I barely have time to react between all those “are you okay’s” and Shawnie measuring my pulse and checking my pupils and stuff.
It’s ironic how it comes announced by Alice’s bimbo voice, it’s like having Barbie tell you about the apocalypse. It’s the fucking odds that really make it awful.
It’s those two sentences that really end it all:
“Hey Ava, this guy who carried you out knows that punk guy from that band you hooked up with!! They used to be in a band together!!!”. And it’s like I can’t fucking get rid of you. You might be miles away living out your dream and shit like that and yet you still manage to fucking screw me over. It’s not enough that I’m pregnant, I have to fucking learn about you and your life and meet your friends. I am constantly forced to think about you and in this moment it quite frankly makes me sick.
I already have your DNA multiplying inside me, that’s quite enough.
And it’s the end because I can no longer hide. I cannot longer sit and watch from the distance, secluded in my letters. I can find you if I want. I can get a cell phone, or your email or something real like that. That’s even worse than you haunting me. Why would I want to do that? So you’ll come back and fuck your life just like mine? Or worse, so you’ll run away and screw your life as well because you will know all your life you abandoned your unborn child? Maybe you’ll feel you have to marry me and then the shit will hit the fan. Let’s not kid ourselves here, ignorance is bliss.
This is not something I want to think about. I didn’t think when I sent that first letter and since there was no reply, there was no need.

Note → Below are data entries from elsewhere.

theorem le_steps {q : Rat} {k u : Int} {t p : Nat} (hq : two_ k ≤ q) (ht : q < (t + 1) * two_ u) (hk : u + p ≤ k) : 2 ^ p ≤ t := by
  have h : two_ p * two_ u < (t + 1 : Rat) * two_ u := by
    rw [← twoPow_add, add_comm]
    exact ((twoPow_le.2 hk).trans hq).trans_lt ht
  rw [mul_lt_mul_iff_left₀ (twoPow_pos u), twoPow_natCast] at h
  exact Nat.lt_succ_iff.1 (by exact_mod_cast h)

/-! ### carry(x) -/

theorem carry_zero {x : Ex} (hd : x.d ≠ 0) (h0 : x.rat = 0) : carry x = signedZero x.neg := by
  rw [carry, if_pos ((Ex.isZero_iff hd).2 h0)]
  cases x.neg <;> rfl

theorem carry_overflow {x : Ex} (hd : x.d ≠ 0) (h0 : x.rat ≠ 0) (h : 128 ≤ x.log2) :
    carry x = { w := if x.neg then 0xFF7FFFFF#32 else 0x7F7FFFFF#32, s := true } := by
  rw [carry, if_neg (mt (Ex.isZero_iff hd).1 h0), if_pos h]
  cases x.neg <;> rfl

/-- The pattern that carry(x) writes for a significand `m` whose last place is 2^(u+1) (R29). -/
def carryPattern (neg : Bool) (m : Nat) (u : Int) : Word :=
  if m < 2 ^ 23 then f32Pattern neg 0 m else f32Pattern neg (u + 151).toNat (m - 2 ^ 23)

theorem carryPattern_fields (neg s : Bool) {m : Nat} {u : Int} (hm : m < 2 ^ 24) (hsub : m < 2 ^ 23 → u = -150) (hlo : -150 ≤ u) (hhi : u ≤ 103) :
    (carryPattern neg m u).getLsbD 31 = neg ∧ f32Sig (magBits { w := carryPattern neg m u, s := s }) = m
      ∧ f32Ulp (magBits { w := carryPattern neg m u, s := s }) = u + 1 := by
  unfold carryPattern
  split_ifs with h
  · rw [f32Pattern_magBits neg s (by omega) h]
    refine ⟨f32Pattern_sign neg (by omega) h, ?_, ?_⟩
    · rw [f32Sig, if_pos] <;> omega
    · unfold f32Ulp; omega
  · rw [f32Pattern_magBits neg s (by omega) (by omega)]
    refine ⟨f32Pattern_sign neg (by omega) (by omega), ?_, ?_⟩
    · rw [f32Sig, if_neg] <;> omega
    · unfold f32Ulp; omega

theorem carry_eq {x : Ex} (hd : x.d ≠ 0) {k : Int} {t : Nat} (hk : k < 128) (h : OnGrid x.rat k (max (k - 25 + 1) (-150)) t) :
    carry x = { w := carryPattern x.neg (t / 2) (max (k - 25 + 1) (-150)),
                s := decide (oddSteps (decide (t * two_ (max (k - 25 + 1) (-150)) = x.mag)) t % 2 = 1) } := by
  obtain ⟨h0, hlog, -⟩ := (Ex.onGrid_rat hd).1 h
  rw [carry, if_neg (mt (Ex.isZero_iff hd).1 h0), if_neg (by omega), roGrid_eq hd h]
  simp only [oddSteps_div_two]
  rfl

/-- R29: the parts of carry(x) below 2^128, for an x of `t` steps of the carrier's grid, whose step is half a unit in the last place of W. -/
theorem carry_parts {x : Ex} (hd : x.d ≠ 0) {k : Int} {t : Nat} (hk : k < 128) (h : OnGrid x.rat k (max (k - 25 + 1) (-150)) t) :
    (carry x).w.getLsbD 31 = x.neg ∧ f32Sig (magBits (carry x)) = t / 2 ∧ f32Ulp (magBits (carry x)) = max (k - 25 + 1) (-150) + 1
      ∧ ((carry x).s = true ↔ t * two_ (max (k - 25 + 1) (-150)) ≠ x.mag ∨ t % 2 = 1) := by
  obtain ⟨h0, hlog, hlo, hhi⟩ := (Ex.onGrid_rat hd).1 h
  have hb := Ex.log2_bounds hd h0
  rw [hlog] at hb
  have hlt : t < 2 ^ 25 := steps_lt hb.2 hlo (by omega)
  have hsub : t / 2 < 2 ^ 23 → max (k - 25 + 1) (-150) = -150 := fun hm => by
    by_contra hu
    have := le_steps (p := 24) hb.1 hhi (by omega)
    omega
  rw [carry_eq hd hk h]
  obtain ⟨hs, hsig, hulp⟩ := carryPattern_fields x.neg (decide (oddSteps _ t % 2 = 1)) (by omega) hsub (by omega) (by omega)
  refine ⟨hs, hsig, hulp, ?_⟩
  rw [decide_eq_true_iff, oddSteps_odd, decide_eq_false_iff_not]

Fuck this, I want to stay in wonderland.
I panic and try get up, escape though the crowd of voyeurs only I’m held down and I know it’s useless. There is no exit to this backseat and this is I’m forced to meet John Hambone and know about Prencey Prep and how you’re such a nice guy and like naming your bands after books it’s likely you’ve never read. And that John guy, well he can go on ages about you only salvation comes in it usual cloud of smoke and out of it comes Shawnie who just pulls me over and says we really must get going now.

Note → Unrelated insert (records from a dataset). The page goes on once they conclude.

-- ==== Sys2Proof/Machine/Ops.lean ====
section
/-! DEFINITION. The operations that every command shares: the error checks (60_exceptions.md R204), completion
with an error (R205), which is what this engine has in the place of taking an exception (R209), successful
completion (R206), the completion that joins them (R202), and reset (70_reset_and_hazards.md R231). The return
from an error is the next acceptance (R209, R201): `accept` in Registers.lean. -/

namespace Sys2Proof.Machine

/-- The buffer commands, which read IN and write OUT (00_scope.md R15). -/
def isBufferCommand : Instr → Bool
  | .chachaXor | .magmaEnc | .magmaDec => true
  | .chachaQr | .chachaInit | .chachaBlock | .magmaT | .magmaG | .magmaEncBlock | .magmaDecBlock => false

/-- `check` of R204 for a legal command word, in its priority order: the length against the buffer first,
then MAGMA_DEC's whole blocks. It reads LEN alone. -/
def check (i : Instr) (s : State) : ErrCode :=
  if isBufferCommand i && decide (Config.bufBytes < s.len.toNat) then .lengthOutOfRange
  else if i == .magmaDec && s.len.toNat % 8 != 0 then .invalidCiphertextLength
  else .none

/-- Completion with an error (R205). `buffer` says whether the command was a buffer command; an illegal word
is none. -/
def completeError (buffer : Bool) (e : ErrCode) (s : State) : State :=
  (((if buffer then s.setOutLen 0 else s).setStatus (Status.failed e)).setDoneIp true)

/-- Successful completion (R206), after the command's own writes. -/
def completeOk (s : State) : State := (s.setStatus Status.ok).setDoneIp true

/-- The completion of a legal command (R202): its checks, then an error or its own writes. -/
def complete (i : Instr) (perform : State → State) (s : State) : State :=
  match check i s with
  | .none => completeOk (perform s)
  | e => completeError (isBufferCommand i) e s

/-- The completion of a command word that R93 does not allow (R94, R204, R205). -/
def completeIllegal (s : State) : State := completeError false .illegalCommand s

/-- The command word the engine's next step completes (10_state.md R21). -/
def fetchWord (s : State) : Word := s.cmd

/-- The reset event (R230 to R232): every register at its reset value and every buffer byte unset, whatever
the engine was doing. The draw counter goes on, so that bytes drawn before and after a reset are different
draws (log 5); the turns and the host are outside the engine and stay (log 21). -/
def resetEngine (s : State) : State :=
  ((State.reset.setDraws s.draws).setTurns s.turns).setHost s.host

end Sys2Proof.Machine
end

The whole ride I panic thinking how you are just a call away. Alice is probably shagging that guy in that fucking backseat and then they’ll date because he’s nice and charming and I’ll be forced to see him and wonder. Wonder if I should really find you. Wonder if it’s worth it. Wonder what you’ll do. Wonder if it’s the right thing.
I hate this. I should be wondering about college and boys and shit like that.
Shawnie talks to me as if from another room. She tells me she’s moving to New York to be a singer, she hates being a nurse and she’s new at the hospital.
She tells me her old job gave her nightmares for months, she’s in love with Finn but he’s too damaged and that she always wanted a sister.
I answer in monosyllables and Finn snores in the backseat.
We stop by my door and she tells me to get a blood work, she tells to try to keep calm due to “my condition” so I won’t faint and she tells she knows me from before, from when my name was Tina.
The end has no end. I get home and eat a pint of ice cream.

From decaying wonderland,
A.
♠ ♠ ♠
This chapter was edited and brand new. Please forget the old one.